Beta-adrenergic stimulation reverses the IKr-IKs dominant pattern during cardiac action potential

beta-Adrenergic stimulation differentially modulates different K+ channels and thus fine-tunes cardiac action potential (AP) repolarization. However, it remains unclear how the proportion of I (Ks), I (Kr), and I (K1) currents in the same cell would be altered by beta-adrenergic stimulation, which would change the relative contribution of individual K+ current to the total repolarization reserve. In this study, we used an innovative AP-clamp sequential dissection technique to directly record the dynamic I (Ks), I (Kr), and I (K1) currents during the AP in guinea pig ventricular myocytes under physiologically relevant conditions.
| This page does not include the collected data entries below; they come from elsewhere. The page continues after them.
/-- 05 R158, R159, R142: FENCE and FENCEX complete: every eye in SCOPE sees the newest byte wherever the thread's own writes alone
stood between, and no byte, tag or register changes; at sys scope they wait for the stores and atomics to other devices, and one that
failed traps with cause 0x10 and its address, each once; FENCEX first waits for the engines of its mask, and is an acquire of the
copies that it waited for. -/
def Obligations.FencesOrderEarlierAccesses : Prop :=
  (∀ f s, Runs (.fence f) s → f.scope.toNat < 4 ∨ AllAnswered s →
    exec (.fence f) s = .next (past f (performed f.scope.toNat (begun s)))) ∧
  (∀ f s, Runs (.fence f) s → 4 ≤ f.scope.toNat →
    (∃ r ∈ s.cur.remoteStores, r.failed = false) ∨ (∃ r ∈ s.cur.inFlight, r.away ≠ none) →
    exec (.fence f) s = .next (noteWait s)) ∧
  (∀ f s r, Runs (.fence f) s → 4 ≤ f.scope.toNat → (∀ x ∈ s.cur.remoteStores, x.failed = true) →
    (∀ x ∈ s.cur.inFlight, x.away = none) → s.cur.remoteStores.head? = some r →
    let u := dropWaits (agentId s.cur) s
    exec (.fence f) s = .next (takeTrap 0x10 r.address
      { u with cur := { u.cur with remoteStores := s.cur.remoteStores.filter (fun x => x.id != r.id) } })) ∧
  (∀ f s core, Runs (.fencex f) s → findCore s s.cur.pos = some core → EnginesIdle s f core →
    f.scope.toNat < 4 ∨ AllAnswered s →
    let after := core.channels.foldl (fun n ch => max n (ch.acquireScope ch.nextId)) 3
    exec (.fencex f) s = .next (past f (performed f.scope.toNat (if f.sub.getLsbD 0 then released after (begun s) else begun s)))) ∧
  (∀ f s core x ch, Runs (.fencex f) s → findCore s s.cur.pos = some core → f.sub.getLsbD 0 = true → ch ∈ core.channels →
    x ∈ ch.live → x.issuer = s.cur.fid → exec (.fencex f) s = .next (noteWait s)) ∧
  (∀ f s core q, Runs (.fencex f) s → findCore s s.cur.pos = some core → f.sub.getLsbD 0 = false → f.sub.getLsbD 1 = true →
    q ∈ core.queue → q.issuer = s.cur.fid → exec (.fencex f) s = .next (noteWait s)) ∧
  (∀ f s core, Runs (.fencex f) s → findCore s s.cur.pos = some core → f.sub.getLsbD 0 = false → f.sub.getLsbD 1 = false →
    f.sub.getLsbD 2 = true → s.cur.calls ≠ [] ∨ s.cur.rcalln ≠ 0 → exec (.fencex f) s = .next (noteWait s)) ∧
  (∀ (s : State) (scope : Nat), SameBytes (performed scope s).mem s.mem ∧
    ∀ (e : Eye) (k : Nat), scopeDies s.cur.pos.die scope e.die = true →
      (∀ v, scopeViewer (coreOf s.cur.pos) scope = some v → v.sees e = true) →
      (∀ w ∈ s.mem.unseen, w.hidden e = true → (∃ c ∈ w.before, c.1 = k) → w.issuer = agentId s.cur) →
      (performed scope s).mem.seen e k = cellGet s.mem.cells k)

/-! ## Vectors (01 R25 to R28, 06 R174 to R192, 05 R171) -/

namespace Sys2Proof

open Machine

/-- The state with a v register written. -/
def setVAs (n : BitVec 6) (x : VReg) (s : State) : State :=
  { s with cur := { s.cur with v := s.cur.v.setIfInBounds n.toNat x } }

def setV (n : BitVec 6) (x : VWord) (s : State) : State := setVAs n ⟨x, .full⟩ s

/-- A write to a v register need not wait; D names one of v0 to v27. -/
def VWritable (s : State) (n : BitVec 6) : Prop := n.toNat < 28 ∧ (vAt s.cur n.toNat).st ≠ .pending

/-- The governing bit of element j of w bits (01 R28). -/
def governs (s : State) (f : Ext) (w j : Nat) : Bool := predBit (governing s.cur f) w j

/-- Elements of w bits in a v register: 1024 bits on a cluster core, 256 on a Lupin core. -/
def elementCount (s : State) (w : Nat) : Nat := (if s.cur.pos.lupin then 256 else 1024) / w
Our data provide quantitative measures of the magnitude and time course of I (Ks), I (Kr), and I (K1) currents in the same cell under its own steady-state AP, in a physiological milieu, and with preserved Ca2+ homeostasis. We found that isoproterenol treatment significantly enhanced I (Ks), moderately increased I (K1), but slightly decreased I (Kr) in a dose-dependent manner. The dominance pattern of the K+ currents was I (Kr) > I (K1) > I (Ks) at the control condition, but reversed to I (Kr) < I (K1) < I (Ks) following beta-adrenergic stimulation. We systematically determined the changes in the relative contribution of I (Ks), I (Kr), and I (K1) to cardiac repolarization during AP at different adrenergic states. In conclusion, the beta-adrenergic stimulation fine-tunes the cardiac AP morphology by shifting the power of different K+ currents in a dose-dependent manner. This knowledge is important for designing antiarrhythmic drug strategies to treat hearts exposed to various sympathetic tones.